Мы пошли дальше втроем. Я немного говорила по-французски, потому что уже встречала в Берлине таких же, как он, присланных на принудительные работы. Я поняла, что он тоже идет на юг. Мать сказала, что пойдет поискать ветчину, ей сказали куда. Тогда ей было столько же, сколько, мне сейчас, – 45. Светлые волосы, уложенные узлом с помощью шпилек. Старенькое черное пальто с воротником из выдры. Такой я видела ее в последний раз. Я еще не понимала, конечно, что рада оказаться далеко от Берлина, гордилась знанием французского языка и была убеждена, что все уладится. Что мы найдем грузовик и в нем достаточно горючего, чтобы довезти нас до Дуная. Мать часто повторяла: «Как увидишь Дунай, все неприятности кончатся». В какой-то мере ее слова сбылись. Только Дунай, который мне пришлось увидеть, оказался далеко от Линца в Австрии, куда мы шли.

Когда налетели американские самолеты и стали бомбить деревню, в которой стояла колонна солдат, мы с Габриелем побежали по узким улочкам, и какой-то офицер затолкал нас в грузовик, грозя расстрелять на месте. Тогда-то я и потеряла мать. Я кричала, что в деревне осталась моя мать, что ее надо обождать, но грузовик отъехал, и я потеряла ее. Названия той деревни я не помню. Не помню и какой был день. Стоял апрель. Близ Хемница. Накануне, в сарае, она собиралась идти в Кассель, где у нее были друзья. Может, она думала, что я об этом вспомню и отправлюсь туда же. Я писала в Кассель, в Фисс. Ее там не оказалось.

Спустя дней десять я увидела Дунай около города Ульма. Это была большая серая река, похожая на другие реки. Габриель радовался, что тут французские войска и над городом реет сине-бело-красный флаг. На мне уже была теплая американская шинель, снятая в поле с мертвого. Французский офицер увел Габриеля поговорить. Я осталась в железнодорожном депо и на другое утро нашла Габриеля на путях. Они его избили, потому что он не хотел стать солдатом, и я ему сказала: «Не плачь, не плачь. Мы пойдем в Фисс, ко мне на родину, там я всех знаю».
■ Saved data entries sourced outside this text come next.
-- ==== Sys2Proof/Laws/State.lean ====
section
/-! SUPPORT. One lemma per field per update: what each named operation on State leaves of every other part, and what reading back
an updated part gives. -/

namespace Sys2Proof.Machine

open Sys2Proof

/-! ### Tables -/

@[simp] theorem tget_tset_same {α : Type} (t : Table α) (k : Nat) (v : α) : tget (tset t k v) k = some v := by
  induction t with
  | nil => simp [tset, tget]
  | cons e t ih =>
    unfold tset
    split
    · simp [tget]
    · split
      · simp [tget]
      · rename_i h1 h2
        rw [tget, if_neg (fun h => h2 h.symm)]
        exact ih

theorem tget_tset_ne {α : Type} (t : Table α) (k j : Nat) (v : α) (h : j ≠ k) : tget (tset t k v) j = tget t j := by
  induction t with
  | nil => simp [tset, tget, Ne.symm h]
  | cons e t ih =>
    unfold tset
    split
    · rw [tget, if_neg (fun hk => h hk.symm)]
    · split
      · rename_i h1 h2
        rw [tget, if_neg (fun hk => h hk.symm), tget, if_neg (fun hk => h (by rw [h2, hk]))]
      · simp only [tget, ih]

@[simp] theorem tgetD_tset_same {α : Type} (t : Table α) (k : Nat) (v d : α) : tgetD (tset t k v) k d = v := by
  simp [tgetD]

theorem tgetD_tset_ne {α : Type} (t : Table α) (k j : Nat) (v d : α) (h : j ≠ k) : tgetD (tset t k v) j d = tgetD t j d := by
  simp [tgetD, tget_tset_ne t k j v h]

@[simp] theorem tgetD_tmod_same {α : Type} (t : Table α) (k : Nat) (d : α) (f : α → α) : tgetD (tmod t k d f) k d = f (tgetD t k d) := by
  simp [tmod]

theorem tgetD_tmod_ne {α : Type} (t : Table α) (k j : Nat) (d : α) (f : α → α) (h : j ≠ k) : tgetD (tmod t k d f) j d = tgetD t j d := by
  simp [tmod, tgetD_tset_ne t k j _ d h]

theorem tget_tdel_same {α : Type} (t : Table α) (k : Nat) : tget (tdel t k) k = none := by
  induction t with
  | nil => rfl
  | cons e t ih =>
    unfold tdel
    split
    · exact ih
    · rename_i h
      rw [tget, if_neg h]
      exact ih

theorem tget_tmap {α β : Type} (t : Table α) (f : Nat → α → β) (k : Nat) : tget (tmap t f) k = (tget t k).map (f k) := by
  induction t with
  | nil => rfl
  | cons e t ih =>
    show tget ((e.1, f e.1 e.2) :: tmap t f) k = _
    unfold tget
    split
    · rename_i h
      rw [← h]
      rfl
    · exact ih

/-! ### Reading back -/

@[simp] theorem tile_modTile (s : State) (p : Nat) (f : Tile → Tile) : (s.modTile p f).tile p = f (s.tile p) := by
  simp [State.tile, State.modTile]
@[simp] theorem port_modPort (s : State) (p : Nat) (f : HostPort → HostPort) : (s.modPort p f).port p = f (s.port p) := by
  simp [State.port, State.modPort]
@[simp] theorem inst_modInst (s : State) (i : Nat) (f : Inst → Inst) : (s.modInst i f).inst i = f (s.inst i) := by
  simp [State.inst, State.modInst]
@[simp] theorem mbox_modMbox (s : State) (f : Fn) (g : Mbox → Mbox) : (s.modMbox f g).mbox f = g (s.mbox f) := by
  simp [State.mbox, State.modMbox]
@[simp] theorem tally_modTally (s : State) (t : Nat) (f : Tally → Tally) : (s.modTally t f).tally t = f (s.tally t) := by
  simp [State.tally, State.modTally]
@[simp] theorem cell_modCell (s : State) (n : Nat) (f : Cell → Cell) : (s.modCell n f).cell n = f (s.cell n) := by
  simp [State.cell, State.modCell]
@[simp] theorem chan_modChan (s : State) (n : Nat) (f : Chan → Chan) : (s.modChan n f).chan n = f (s.chan n) := by
  simp [State.chan, State.modChan]
@[simp] theorem vise_modVise (s : State) (n : Nat) (f : Vise → Vise) : (s.modVise n f).vise n = f (s.vise n) := by
  simp [State.vise, State.modVise]
theorem wq_modWq (s : State) (q : Nat) (f : Wq → Wq) : (s.modWq q f).wq q = (s.wq q).map f := by
  unfold State.modWq State.wq
  cases h : tget s.wqs q with
  | none => simp [h]
  | some w => simp
theorem cq_modCq (s : State) (r : Nat) (f : Cq → Cq) : (s.modCq r f).cq r = (s.cq r).map f := by
  unfold State.modCq State.cq
  cases h : tget s.cqs r with
  | none => simp [h]
  | some c => simp
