theorem State.lockPages_same (a1 : State) (a2 : LockJob) :
    Same [.trans] (State.lockPages a1 a2) a1 := by
  unfold State.lockPages
  refine Same.foldl ?_ _ ?_
  · intro y3
    intro y4
    refine Same.foldl ?_ _ ?_
    · intro y5
      intro y6
      exact Same.step (State.install_same ..) rfl (Same.refl _ _)
    · exact Same.refl _ _
  · exact Same.refl _ _

theorem State.lockWalk_same (a1 : State) (a2 : LockJob) :
    Same [.routing, .tiles, .sched, .ports, .trans, .hearth, .quench, .counters, .free, .out] (State.lockWalk a1 a2) a1 := by
  unfold State.lockWalk
  split
  extract_lets +onlyGivenNames x7
  clear_value x7
  extract_lets +onlyGivenNames x8
  clear_value x8
  refine Same.ite ?_ ?_
  · exact Same.step (State.lockFail_same ..) rfl (Same.step (State.logFault_same ..) rfl (Same.ofSnd (by assumption) (Same.step (State.drawFree_same ..) rfl (Same.refl _ _))))
  · refine Same.ite ?_ ?_
    · exact Same.step (State.lockFail_same ..) rfl (Same.step (State.logFault_same ..) rfl (Same.ofSnd (by assumption) (Same.step (State.drawFree_same ..) rfl (Same.refl _ _))))
    · exact Same.step (State.beginWalk_same ..) rfl (Same.setTrans rfl (Same.ofSnd (by assumption) (Same.step (State.drawFree_same ..) rfl (Same.refl _ _))))

theorem State.lockFound_same (a1 : State) (a2 : Nat) (a3 : TlbEntry) :
    Same [.routing, .tiles, .sched, .ports, .trans, .hearth, .quench, .counters, .free, .out] (State.lockFound a1 a2 a3) a1 := by
  unfold State.lockFound
  split
  · exact Same.refl _ _
  · extract_lets +onlyGivenNames x7
    refine Same.ite ?_ ?_
    · exact Same.step (State.lockWalk_same ..) rfl (Same.setTrans rfl (Same.refl _ _))
    · extract_lets +onlyGivenNames x8
      clear_value x8
      extract_lets +onlyGivenNames x9
      have h9 : Same [.routing, .tiles, .sched, .ports, .trans, .hearth, .quench, .counters, .free, .out] x9 a1 := by
        unfold x9
        exact Same.setTrans rfl (Same.refl _ _)
      clear_value x9
      split
      · exact Same.step (State.lockPages_same ..) rfl (by assumption)
      · split
        · exact Same.step (State.reply_same ..) rfl (by assumption)
        · exact Same.step (State.answer_same ..) rfl (Same.step (State.lockPages_same ..) rfl (by assumption))

theorem State.walkDone_same (a1 : State) (a2 : Walk) (a3 : TlbEntry) :
    Same [.routing, .tiles, .sched, .ports, .trans, .hearth, .quench, .counters, .free, .out] (State.walkDone a1 a2 a3) a1 := by
  unfold State.walkDone
  split
  · exact Same.step (State.lockFound_same ..) rfl (Same.step (State.endWalk_same ..) rfl (Same.refl _ _))
  · exact Same.step (State.install_same ..) rfl (Same.step (State.endWalk_same ..) rfl (Same.refl _ _))

theorem State.descend_same (a1 : State) (a2 : Walk) (a3 : Word) :
    Same [.routing, .tiles, .sched, .ports, .trans, .hearth, .quench, .counters, .free, .out] (State.descend a1 a2 a3) a1 := by
  unfold State.descend
  extract_lets +onlyGivenNames x4
  clear_value x4
  extract_lets +onlyGivenNames x5
  clear_value x5
  split
  extract_lets +onlyGivenNames x10
  clear_value x10
  extract_lets +onlyGivenNames x11
  clear_value x11
  extract_lets +onlyGivenNames x12
  have h12 : Same [.routing, .tiles, .sched, .ports, .trans, .hearth, .quench, .counters, .free, .out] x12 a1 := by
    unfold x12
    refine Same.setTrans rfl (Same.ofSnd (by assumption) ?_)
    refine Same.iteSnd ?_ ?_
    · exact Same.step (State.drawFree_same ..) rfl (Same.refl _ _)
    · dsimp only
      exact Same.refl _ _
  clear_value x12
  exact Same.step (State.readEntry_same ..) rfl (by assumption)

theorem State.walkRestart_same (a1 : State) (a2 : Walk) :
    Same [.routing, .tiles, .sched, .ports, .trans, .hearth, .quench, .counters, .free, .out] (State.walkRestart a1 a2) a1 := by
  unfold State.walkRestart
  exact Same.step (State.walkFrom_same ..) rfl (Same.setTrans rfl (Same.refl _ _))

theorem State.entryIn_same (a1 : State) (a2 : Nat) (a3 : ReadResult) :
    Same [.routing, .tiles, .sched, .ports, .trans, .hearth, .quench, .counters, .free, .out] (State.entryIn a1 a2 a3) a1 := by
  unfold State.entryIn
  split
  · exact Same.refl _ _
  · extract_lets +onlyGivenNames x7
    have h7 : Same [.routing, .tiles, .sched, .ports, .trans, .hearth, .quench, .counters, .free, .out] x7 a1 := by
      unfold x7
      exact Same.step (State.noteRead_same ..) rfl (Same.step (State.dropD2h_same ..) rfl (Same.refl _ _))
    clear_value x7
    refine Same.ite ?_ ?_
    · exact Same.step (State.walkFault_same ..) rfl (by assumption)
    · split
      · exact Same.step (State.walkFault_same ..) rfl (by assumption)
      · exact Same.step (State.walkFault_same ..) rfl (by assumption)
      · extract_lets +onlyGivenNames x11
        clear_value x11
        extract_lets +onlyGivenNames x12
        clear_value x12
        refine Same.ite ?_ ?_
        · exact Same.step (State.walkFault_same ..) rfl (by assumption)
        · split
          · exact Same.step (State.walkFault_same ..) rfl (by assumption)
          · extract_lets +onlyGivenNames x15
            clear_value x15
            split
            · exact Same.step (State.walkFault_same ..) rfl (by assumption)
            · refine Same.ite ?_ ?_
              · extract_lets +onlyGivenNames x18
                clear_value x18
                extract_lets +onlyGivenNames x19
                clear_value x19
                exact Same.step (State.addD2h_same ..) rfl (Same.step (State.setWalk_same ..) rfl (by assumption))
              · refine Same.ite ?_ ?_
                · exact Same.step (State.walkRestart_same ..) rfl (by assumption)
                · exact Same.ite (Same.step (State.walkDone_same ..) rfl (by assumption)) (Same.step (State.descend_same ..) rfl (by assumption))
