-- ==== Sys2Proof/Laws/FrameMatching.lean ====
section
/-! SUPPORT. Frames of the operations and commands of Sys2Proof/Machine/Matching.lean: each changes no part of the module but those it
names, and keeps module memory canonical. -/

namespace Sys2Proof.Machine

open Sys2Proof

theorem State.dropActive_same (a1 : State) (a2 : Nat) (a3 : Recv) :
    Same [.matching] (State.dropActive a1 a2 a3) a1 := by
  unfold State.dropActive
  extract_lets +onlyGivenNames x4
  have h4 : Same [.matching] x4 a1 := by
    unfold x4
    exact Same.step (State.modCtx_same ..) rfl (Same.refl _ _)
  clear_value x4
  split
  · refine Same.ite ?_ ?_
    · exact Same.setMatching rfl (by assumption)
    · assumption
  · assumption

theorem State.finalResp_same (a1 : State) (a2 : Msg) (a3 : BitVec 8) (a4 : Bool) :
    Same [.routing, .tiles, .sched, .remote, .quench, .counters] (State.finalResp a1 a2 a3 a4) a1 := by
  unfold State.finalResp
  extract_lets +onlyGivenNames x5
  clear_value x5
  exact Same.step (State.sendResponse_same ..) rfl (Same.step (State.addTomb_same ..) rfl (Same.refl _ _))

theorem State.endRecv_same (a1 : State) (a2 : Nat) (a3 : Recv) (a4 : Bool) :
    Same [.routing, .tiles, .sched, .ports, .wqs, .cqs, .remote, .matching, .trans, .insts, .hearth, .quench, .counters, .mem, .poison, .free, .out] (State.endRecv a1 a2 a3 a4) a1 := by
  unfold State.endRecv
  split
  · exact Same.refl _ _
  · extract_lets +onlyGivenNames x8
    clear_value x8
    extract_lets +onlyGivenNames x9
    clear_value x9
    extract_lets +onlyGivenNames x10
    clear_value x10
    extract_lets +onlyGivenNames x11
    clear_value x11
    extract_lets +onlyGivenNames x12
    have h12 : Same [.routing, .tiles, .sched, .ports, .wqs, .cqs, .remote, .matching, .trans, .insts, .hearth, .quench, .counters, .mem, .poison, .free, .out] x12 a1 := by
      unfold x12
      exact Same.step (State.dropActive_same ..) rfl (Same.refl _ _)
    clear_value x12
    extract_lets +onlyGivenNames x14
    have h14 : Same [.routing, .tiles, .sched, .ports, .wqs, .cqs, .remote, .matching, .trans, .insts, .hearth, .quench, .counters, .mem, .poison, .free, .out] x14 a1 := by
      unfold x14
      refine Same.ite ?_ ?_
      · exact Same.step (State.modCtx_same ..) rfl (by assumption)
      · assumption
    clear_value x14
    extract_lets +onlyGivenNames x16
    have h16 : Same [.routing, .tiles, .sched, .ports, .wqs, .cqs, .remote, .matching, .trans, .insts, .hearth, .quench, .counters, .mem, .poison, .free, .out] x16 a1 := by
      unfold x16
      refine Same.ite ?_ ?_
      · exact Same.step (State.finalResp_same ..) rfl (by assumption)
      · assumption
    clear_value x16
    exact Same.step (State.complete_same ..) rfl (by assumption)

theorem State.checkRecv_same (a1 : State) (a2 : Nat) (a3 : Recv) :
    Same [.routing, .tiles, .sched, .ports, .wqs, .cqs, .remote, .matching, .trans, .insts, .hearth, .quench, .counters, .mem, .poison, .free, .out] (State.checkRecv a1 a2 a3) a1 := by
  unfold State.checkRecv
  split
  · exact Same.refl _ _
  · exact Same.ite (Same.step (State.endRecv_same ..) rfl (Same.refl _ _)) (Same.refl _ _)

theorem State.arrivalRec_same (a1 : State) (a2 : Nat) (a3 : BitVec 8) (a4 : BitVec 256) :
    Same [.routing, .tiles, .sched, .ports, .wqs, .cqs, .matching, .trans, .insts, .hearth, .quench, .counters, .free, .out] (State.arrivalRec a1 a2 a3 a4) a1 := by
  unfold State.arrivalRec
  split
  · exact Same.refl _ _
  · split
    · exact Same.refl _ _
    · extract_lets +onlyGivenNames x11
      have h11 : Same [.routing, .tiles, .sched, .ports, .wqs, .cqs, .matching, .trans, .insts, .hearth, .quench, .counters, .free, .out] x11 a1 := by
        unfold x11
        exact Same.step (State.missedArrivals_same ..) rfl (Same.refl _ _)
      clear_value x11
      extract_lets +onlyGivenNames x13
      clear_value x13
      extract_lets +onlyGivenNames x14
      clear_value x14
      exact Same.ite (Same.step (State.makeRec_same ..) rfl (by assumption)) (Same.step (State.modCtx_same ..) rfl (by assumption))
Сначала мы держались направления на Фисс, но в Вюртемберге увидели прибывающие отовсюду французские войска и танки. Последнюю неделю апреля мы пробыли в Кемтепе и повернули на север. Габриель побаивался своих соотечественников. Они могли опять избить его как труса. Мы ночевали вместе с другими беженцами в лесах или на грузовике, если попадался такой. Пищу найти было легче, чем грузовик, особенно у американцев. У них имелось больше еды, чем у французов, и они кормили нас. Мне вспоминаются их прекрасные вощеные коробки и содержимое – консервы, ананасы в сиропе, сыр, бисквиты, шоколад, сигареты и даже жвачка «Дентин» – все, что надо солдату на каждый день.

В течение нескольких недель Габриель работал в Фульде на американцев. В момент подписания перемирия у нас была комната в бараке. Габриель ведал немецкими военнопленными, занятыми на ремонте мостов. У нас было много еды, одежды, всего. Однажды американский солдат повесил мне на окно шелковые чулки с запиской на плохом немецком языке. Он назначал мне свидание. Я порвала записку и не пошла, я любила тогда Габриеля и не хотела ни на кого больше смотреть.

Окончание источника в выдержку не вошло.